Tuesday, May 14, 2019

Curucu, Beast of the Amazon (1956)


Another of those obscure B-movies which seems to have vanished into the mists of time, this trailer is about all of you are likely to see of Curucu - Beast of the Amazon these days.  Never released on VHS or DVD, this cheapjack horror/jungle adventure movie seems simply to have vanished.

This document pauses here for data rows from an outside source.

/-- A search aborted by REFERENCE_ABORT or by a peer's HALT: REFERENCE_ABORTED with the reason and the sub-state, the claim and
the lead hold given up, READY and REFERENCE_DONE (R162, R181); the record's other fields, its timers among them, keep their
values, but for a REFERENCE snapshot that a fall of the grade replaces (R142, R158; that a timer left running stays so in the
record is the model's reading, log 71). -/
def Obligations.SearchAborted : Prop :=
  let ended (reason : AbortReason) (code : Int) (st : Option Station) (s t : State) : Prop :=
    t.phase = .ready ∧ t.search.sub = .none ∧ t.search.outcome = .aborted reason ∧ t.search.leadHold = false
      ∧ t.port.attention.referenceDone = true ∧ claimFlag t = false ∧ moving t = false
      ∧ t.mark.needs.calibrate = false ∧ t.store.pendingCal = none
      ∧ t.search =
          { s.search with
            sub := .none, outcome := .aborted reason, leadHold := false, refSnapshot := t.search.refSnapshot
            stage := .none, returning := false, awaitingWrite := false, parkLimit := none }
      ∧ (t.search.refSnapshot = s.search.refSnapshot ∨ t.search.refSnapshot = .replaced)
      ∧ (s.fault.record.locked = false →
          t.fault.record.cause = some (.note .referenceAborted) ∧ t.fault.record.a = code
            ∧ t.fault.record.b = (subCode s.search.sub : Int) ∧ t.fault.record.station = st)
  (∀ (now : Instant) (rest : List Byte) (s : State), s.levels.rstLow = false → LeadHeard s →
      parameters 9 rest = some [] → s.phase = .reference →
      s.claim.state ≠ .held → moving s = false →
        ∃ t, exec (.referenceAbort now rest) s = .next t ∧ ended .command 1 (own s) s t
          ∧ t.port.slot = { status := .ok, echo := 9#8, reason := .none, data := .none })
    ∧ (∀ (now : Instant) (rest : List Byte) (s : State), s.levels.rstLow = false → LeadHeard s →
        parameters 9 rest = some [] → s.phase = .reference →
        s.claim.state = .held →
          ∃ t, exec (.referenceAbort now rest) s = .next t ∧ ended .command 1 (own s) s t
            ∧ t.claim.state = .releasing ∧ t.link.queue.release = some .release
            ∧ (moving s = true → stopCurrent t = true))
    ∧ ∀ (now : Instant) (k : Station) (c : StopCause) (s : State), s.levels.rstLow = false → LeadHeard s →
        own s ≠ some k → s.link.line ≠ .waitingForIdle → s.phase = .reference → s.search.sub ≠ .none →
        (moving s = true → s.claim.state = .held) →
          ∃ t, exec (.haltArrival now k c) s = .next t ∧ ended .halt 2 (some k) s t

Certainly, I don't ever recall it turning up on UK TV.  Apart from an eye-catching title which wouldn't have disgraced the pages of a contemporary men's magazine, the film has a few other points of interest.  For one thing, it was written and directed by Curt Siodmak who, in the forties had written several of the classic Universal horror movies as well as the popular novel Donovan's Brain, (which has been filmed at least three times).  His directorial career was far less distinguished tha that of his brother Robert (who directed several acclaimed film noirs, including The Killers), being confined to a handful of fifties B-movies.  It was also unusual in having actually been filmed on location in Brazil and, unusually for a B-movie of the period, was shot in colour.

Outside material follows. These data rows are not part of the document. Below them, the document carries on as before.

@[simp] theorem note_frame (c : NoteCause) (a b : Int) (s : State) :
    (note c a b s).phase = s.phase
      ∧ (note c a b s).ms = s.ms
      ∧ (note c a b s).straps = s.straps
      ∧ (note c a b s).levels = s.levels
      ∧ (note c a b s).sensor = s.sensor
      ∧ (note c a b s).reck = s.reck
      ∧ (note c a b s).link = s.link
      ∧ (note c a b s).peers = s.peers
      ∧ (note c a b s).mark = s.mark
      ∧ (note c a b s).store = s.store
      ∧ (note c a b s).gradeUnit = s.gradeUnit
      ∧ (note c a b s).claim = s.claim
      ∧ (note c a b s).search = s.search
      ∧ (note c a b s).zone = s.zone
      ∧ (note c a b s).free = s.free
      ∧ (note c a b s).pending = s.pending
      ∧ (note c a b s).fault.stopSet = s.fault.stopSet
      ∧ (note c a b s).port.setup = s.port.setup
      ∧ (note c a b s).port.frozen = s.port.frozen
      ∧ (note c a b s).port.tau = s.port.tau
      ∧ (note c a b s).port.span = s.port.span
      ∧ (note c a b s).port.slot = s.port.slot
      ∧ (note c a b s).port.shifted = s.port.shifted
      ∧ (note c a b s).port.lastEnd = s.port.lastEnd
      ∧ (note c a b s).port.changedPeers = s.port.changedPeers := by
  unfold note
  refine ⟨?_, ?_, ?_, ?_, ?_, ?_, ?_, ?_, ?_, ?_, ?_, ?_, ?_, ?_, ?_, ?_, ?_, ?_, ?_, ?_, ?_, ?_, ?_, ?_, ?_⟩ <;>
    rfl

@[simp] theorem noteOf_frame (k : Station) (c : NoteCause) (a b : Int) (s : State) :
    (noteOf k c a b s).phase = s.phase
      ∧ (noteOf k c a b s).ms = s.ms
      ∧ (noteOf k c a b s).straps = s.straps
      ∧ (noteOf k c a b s).levels = s.levels
      ∧ (noteOf k c a b s).sensor = s.sensor
      ∧ (noteOf k c a b s).reck = s.reck
      ∧ (noteOf k c a b s).link = s.link
      ∧ (noteOf k c a b s).peers = s.peers
      ∧ (noteOf k c a b s).mark = s.mark
      ∧ (noteOf k c a b s).store = s.store
      ∧ (noteOf k c a b s).gradeUnit = s.gradeUnit
      ∧ (noteOf k c a b s).claim = s.claim
      ∧ (noteOf k c a b s).search = s.search
      ∧ (noteOf k c a b s).zone = s.zone
      ∧ (noteOf k c a b s).free = s.free
      ∧ (noteOf k c a b s).pending = s.pending
      ∧ (noteOf k c a b s).fault.stopSet = s.fault.stopSet
      ∧ (noteOf k c a b s).port.setup = s.port.setup
      ∧ (noteOf k c a b s).port.frozen = s.port.frozen
      ∧ (noteOf k c a b s).port.tau = s.port.tau
      ∧ (noteOf k c a b s).port.span = s.port.span
      ∧ (noteOf k c a b s).port.slot = s.port.slot
      ∧ (noteOf k c a b s).port.shifted = s.port.shifted
      ∧ (noteOf k c a b s).port.lastEnd = s.port.lastEnd
      ∧ (noteOf k c a b s).port.changedPeers = s.port.changedPeers := by
  unfold noteOf
  refine ⟨?_, ?_, ?_, ?_, ?_, ?_, ?_, ?_, ?_, ?_, ?_, ?_, ?_, ?_, ?_, ?_, ?_, ?_, ?_, ?_, ?_, ?_, ?_, ?_, ?_⟩ <;>
    rfl

@[simp] theorem setDirectiveAttention_frame (v : Bool) (s : State) :
    (setDirectiveAttention v s).phase = s.phase
      ∧ (setDirectiveAttention v s).ms = s.ms
      ∧ (setDirectiveAttention v s).straps = s.straps
      ∧ (setDirectiveAttention v s).levels = s.levels
      ∧ (setDirectiveAttention v s).sensor = s.sensor
      ∧ (setDirectiveAttention v s).reck = s.reck
      ∧ (setDirectiveAttention v s).link = s.link
      ∧ (setDirectiveAttention v s).peers = s.peers
      ∧ (setDirectiveAttention v s).mark = s.mark
      ∧ (setDirectiveAttention v s).store = s.store
      ∧ (setDirectiveAttention v s).gradeUnit = s.gradeUnit
      ∧ (setDirectiveAttention v s).claim = s.claim
      ∧ (setDirectiveAttention v s).search = s.search
      ∧ (setDirectiveAttention v s).zone = s.zone
      ∧ (setDirectiveAttention v s).fault = s.fault
      ∧ (setDirectiveAttention v s).free = s.free
      ∧ (setDirectiveAttention v s).pending = s.pending
      ∧ (setDirectiveAttention v s).port.setup = s.port.setup
      ∧ (setDirectiveAttention v s).port.frozen = s.port.frozen
      ∧ (setDirectiveAttention v s).port.tau = s.port.tau
      ∧ (setDirectiveAttention v s).port.span = s.port.span
      ∧ (setDirectiveAttention v s).port.slot = s.port.slot
      ∧ (setDirectiveAttention v s).port.shifted = s.port.shifted
      ∧ (setDirectiveAttention v s).port.lastEnd = s.port.lastEnd
      ∧ (setDirectiveAttention v s).port.changedPeers = s.port.changedPeers := by
  unfold setDirectiveAttention
  refine ⟨?_, ?_, ?_, ?_, ?_, ?_, ?_, ?_, ?_, ?_, ?_, ?_, ?_, ?_, ?_, ?_, ?_, ?_, ?_, ?_, ?_, ?_, ?_, ?_, ?_⟩ <;>
    rfl

@[simp] theorem setGradeAttention_frame (s : State) :
    (setGradeAttention s).phase = s.phase
      ∧ (setGradeAttention s).ms = s.ms
      ∧ (setGradeAttention s).straps = s.straps
      ∧ (setGradeAttention s).levels = s.levels
      ∧ (setGradeAttention s).sensor = s.sensor
      ∧ (setGradeAttention s).reck = s.reck
      ∧ (setGradeAttention s).link = s.link
      ∧ (setGradeAttention s).peers = s.peers
      ∧ (setGradeAttention s).mark = s.mark
      ∧ (setGradeAttention s).store = s.store
      ∧ (setGradeAttention s).gradeUnit = s.gradeUnit
      ∧ (setGradeAttention s).claim = s.claim
      ∧ (setGradeAttention s).search = s.search
      ∧ (setGradeAttention s).zone = s.zone
      ∧ (setGradeAttention s).fault = s.fault
      ∧ (setGradeAttention s).free = s.free
      ∧ (setGradeAttention s).pending = s.pending
      ∧ (setGradeAttention s).port.setup = s.port.setup
      ∧ (setGradeAttention s).port.frozen = s.port.frozen
      ∧ (setGradeAttention s).port.tau = s.port.tau
      ∧ (setGradeAttention s).port.span = s.port.span
      ∧ (setGradeAttention s).port.slot = s.port.slot
      ∧ (setGradeAttention s).port.shifted = s.port.shifted
      ∧ (setGradeAttention s).port.lastEnd = s.port.lastEnd
      ∧ (setGradeAttention s).port.changedPeers = s.port.changedPeers := by
  unfold setGradeAttention
  refine ⟨?_, ?_, ?_, ?_, ?_, ?_, ?_, ?_, ?_, ?_, ?_, ?_, ?_, ?_, ?_, ?_, ?_, ?_, ?_, ?_, ?_, ?_, ?_, ?_, ?_⟩ <;>
    rfl

@[simp] theorem setMarkAttention_frame (s : State) :
    (setMarkAttention s).phase = s.phase
      ∧ (setMarkAttention s).ms = s.ms
      ∧ (setMarkAttention s).straps = s.straps
      ∧ (setMarkAttention s).levels = s.levels
      ∧ (setMarkAttention s).sensor = s.sensor
      ∧ (setMarkAttention s).reck = s.reck
      ∧ (setMarkAttention s).link = s.link
      ∧ (setMarkAttention s).peers = s.peers
      ∧ (setMarkAttention s).mark = s.mark
      ∧ (setMarkAttention s).store = s.store
      ∧ (setMarkAttention s).gradeUnit = s.gradeUnit
      ∧ (setMarkAttention s).claim = s.claim
      ∧ (setMarkAttention s).search = s.search
      ∧ (setMarkAttention s).zone = s.zone
      ∧ (setMarkAttention s).fault = s.fault
      ∧ (setMarkAttention s).free = s.free
      ∧ (setMarkAttention s).pending = s.pending
      ∧ (setMarkAttention s).port.setup = s.port.setup
      ∧ (setMarkAttention s).port.frozen = s.port.frozen
      ∧ (setMarkAttention s).port.tau = s.port.tau
      ∧ (setMarkAttention s).port.span = s.port.span
      ∧ (setMarkAttention s).port.slot = s.port.slot
      ∧ (setMarkAttention s).port.shifted = s.port.shifted
      ∧ (setMarkAttention s).port.lastEnd = s.port.lastEnd
      ∧ (setMarkAttention s).port.changedPeers = s.port.changedPeers := by
  unfold setMarkAttention
  refine ⟨?_, ?_, ?_, ?_, ?_, ?_, ?_, ?_, ?_, ?_, ?_, ?_, ?_, ?_, ?_, ?_, ?_, ?_, ?_, ?_, ?_, ?_, ?_, ?_, ?_⟩ <;>
    rfl

@[simp] theorem setDoneAttention_frame (s : State) :
    (setDoneAttention s).phase = s.phase
      ∧ (setDoneAttention s).ms = s.ms
      ∧ (setDoneAttention s).straps = s.straps
      ∧ (setDoneAttention s).levels = s.levels
      ∧ (setDoneAttention s).sensor = s.sensor
      ∧ (setDoneAttention s).reck = s.reck
      ∧ (setDoneAttention s).link = s.link
      ∧ (setDoneAttention s).peers = s.peers
      ∧ (setDoneAttention s).mark = s.mark
      ∧ (setDoneAttention s).store = s.store
      ∧ (setDoneAttention s).gradeUnit = s.gradeUnit
      ∧ (setDoneAttention s).claim = s.claim
      ∧ (setDoneAttention s).search = s.search
      ∧ (setDoneAttention s).zone = s.zone
      ∧ (setDoneAttention s).fault = s.fault
      ∧ (setDoneAttention s).free = s.free
      ∧ (setDoneAttention s).pending = s.pending
      ∧ (setDoneAttention s).port.setup = s.port.setup
      ∧ (setDoneAttention s).port.frozen = s.port.frozen
      ∧ (setDoneAttention s).port.tau = s.port.tau
      ∧ (setDoneAttention s).port.span = s.port.span
      ∧ (setDoneAttention s).port.slot = s.port.slot
      ∧ (setDoneAttention s).port.shifted = s.port.shifted
      ∧ (setDoneAttention s).port.lastEnd = s.port.lastEnd
      ∧ (setDoneAttention s).port.changedPeers = s.port.changedPeers := by
  unfold setDoneAttention
  refine ⟨?_, ?_, ?_, ?_, ?_, ?_, ?_, ?_, ?_, ?_, ?_, ?_, ?_, ?_, ?_, ?_, ?_, ?_, ?_, ?_, ?_, ?_, ?_, ?_, ?_⟩ <;>
    rfl

@[simp] theorem addChangedPeer_frame (k : Station) (s : State) :
    (addChangedPeer k s).phase = s.phase
      ∧ (addChangedPeer k s).ms = s.ms
      ∧ (addChangedPeer k s).straps = s.straps
      ∧ (addChangedPeer k s).levels = s.levels
      ∧ (addChangedPeer k s).sensor = s.sensor
      ∧ (addChangedPeer k s).reck = s.reck
      ∧ (addChangedPeer k s).link = s.link
      ∧ (addChangedPeer k s).peers = s.peers
      ∧ (addChangedPeer k s).mark = s.mark
      ∧ (addChangedPeer k s).store = s.store
      ∧ (addChangedPeer k s).gradeUnit = s.gradeUnit
      ∧ (addChangedPeer k s).claim = s.claim
      ∧ (addChangedPeer k s).search = s.search
      ∧ (addChangedPeer k s).zone = s.zone
      ∧ (addChangedPeer k s).fault = s.fault
      ∧ (addChangedPeer k s).free = s.free
      ∧ (addChangedPeer k s).pending = s.pending
      ∧ (addChangedPeer k s).port.setup = s.port.setup
      ∧ (addChangedPeer k s).port.frozen = s.port.frozen
      ∧ (addChangedPeer k s).port.tau = s.port.tau
      ∧ (addChangedPeer k s).port.span = s.port.span
      ∧ (addChangedPeer k s).port.slot = s.port.slot
      ∧ (addChangedPeer k s).port.shifted = s.port.shifted
      ∧ (addChangedPeer k s).port.lastEnd = s.port.lastEnd
      ∧ (addChangedPeer k s).port.attention = s.port.attention := by
  unfold addChangedPeer
  refine ⟨?_, ?_, ?_, ?_, ?_, ?_, ?_, ?_, ?_, ?_, ?_, ?_, ?_, ?_, ?_, ?_, ?_, ?_, ?_, ?_, ?_, ?_, ?_, ?_, ?_⟩ <;>
    rfl

@[simp] theorem sendFrame_frame (f : Frame) (s : State) :
    (sendFrame f s).phase = s.phase
      ∧ (sendFrame f s).ms = s.ms
      ∧ (sendFrame f s).straps = s.straps
      ∧ (sendFrame f s).levels = s.levels
      ∧ (sendFrame f s).sensor = s.sensor
      ∧ (sendFrame f s).reck = s.reck
      ∧ (sendFrame f s).peers = s.peers
      ∧ (sendFrame f s).mark = s.mark
      ∧ (sendFrame f s).store = s.store
      ∧ (sendFrame f s).gradeUnit = s.gradeUnit
      ∧ (sendFrame f s).claim = s.claim
      ∧ (sendFrame f s).search = s.search
      ∧ (sendFrame f s).zone = s.zone
      ∧ (sendFrame f s).fault = s.fault
      ∧ (sendFrame f s).port = s.port
      ∧ (sendFrame f s).free = s.free
      ∧ (sendFrame f s).pending = s.pending
      ∧ (sendFrame f s).link.bitErrors = s.link.bitErrors
      ∧ (sendFrame f s).link.txErrors = s.link.txErrors
      ∧ (sendFrame f s).link.rxErrors = s.link.rxErrors
      ∧ (sendFrame f s).link.txFail = s.link.txFail
      ∧ (sendFrame f s).link.lastDuplicate = s.link.lastDuplicate
      ∧ (sendFrame f s).link.heartbeat = s.link.heartbeat := by
  unfold sendFrame
  refine ⟨?_, ?_, ?_, ?_, ?_, ?_, ?_, ?_, ?_, ?_, ?_, ?_, ?_, ?_, ?_, ?_, ?_, ?_, ?_, ?_, ?_, ?_, ?_⟩ <;>
    (repeat' split) <;> rfl

@[simp] theorem withdrawFrame_frame (k : FrameKind) (s : State) :
    (withdrawFrame k s).phase = s.phase
      ∧ (withdrawFrame k s).ms = s.ms
      ∧ (withdrawFrame k s).straps = s.straps
      ∧ (withdrawFrame k s).levels = s.levels
      ∧ (withdrawFrame k s).sensor = s.sensor
      ∧ (withdrawFrame k s).reck = s.reck
      ∧ (withdrawFrame k s).peers = s.peers
      ∧ (withdrawFrame k s).mark = s.mark
      ∧ (withdrawFrame k s).store = s.store
      ∧ (withdrawFrame k s).gradeUnit = s.gradeUnit
      ∧ (withdrawFrame k s).claim = s.claim
      ∧ (withdrawFrame k s).search = s.search
      ∧ (withdrawFrame k s).zone = s.zone
      ∧ (withdrawFrame k s).fault = s.fault
      ∧ (withdrawFrame k s).port = s.port
      ∧ (withdrawFrame k s).free = s.free
      ∧ (withdrawFrame k s).pending = s.pending
      ∧ (withdrawFrame k s).link.line = s.link.line
      ∧ (withdrawFrame k s).link.bitErrors = s.link.bitErrors
      ∧ (withdrawFrame k s).link.txErrors = s.link.txErrors
      ∧ (withdrawFrame k s).link.rxErrors = s.link.rxErrors
      ∧ (withdrawFrame k s).link.txFail = s.link.txFail
      ∧ (withdrawFrame k s).link.lastDuplicate = s.link.lastDuplicate
      ∧ (withdrawFrame k s).link.heartbeat = s.link.heartbeat := by
  unfold withdrawFrame
  refine ⟨?_, ?_, ?_, ?_, ?_, ?_, ?_, ?_, ?_, ?_, ?_, ?_, ?_, ?_, ?_, ?_, ?_, ?_, ?_, ?_, ?_, ?_, ?_, ?_⟩ <;>
    rfl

In typical pulp-style, its plot mixes together several genres, with intrepid white explorers penetrating the Amazon jungle in search of a cure for cancer.  There they have to brave both hostile natives and the local wildlife - not to mention the title menace: a legendary local monster.  But this latter element - Curucu - is the film's biggest weakness, being a ludicrous concoction which is all too obviously a man wearing a bad mask and fake claws.  Which is OK, because, as it turns out, Curucu turns out to be just that - a fake monster played by the local witch doctor who is trying to scare his people away from the 'progressive' ways of the white man and back toward traditional superstitions.  Which was undoubtedly a major disappointment for audiences thinking that they were going to see a monster movie with an exotic location. 

While all the imagery of blow pipe wielding natives, lush jungles, giant anacondas coiling around women, ferocious alligators and jaguars come straight out of the pages of the average men's magazine, I can't help but suspect that it was films like this that, at least in part, inspired Italian Mondo film makers.  The raw material of location shooting and exploitation of local culture to provide a spectacle for audiences are all there.  Not to mention the exploitation of local wildlife and the inevitable animal cruelty involved in getting them to 'perform' for the cameras.  Indeed, it might not even be too much of a stretch to imagine that this sort of jungle schlock exerted some influence on the later Italian jungle cannibal films.  According to cinematic legend, when he had completed photography on Curucu, Siodmak found that he had a significant amount of colour film left over.  So, he promptly used it to shoot a secomd B-movie on the same locations: Love Slaves of the Amazon.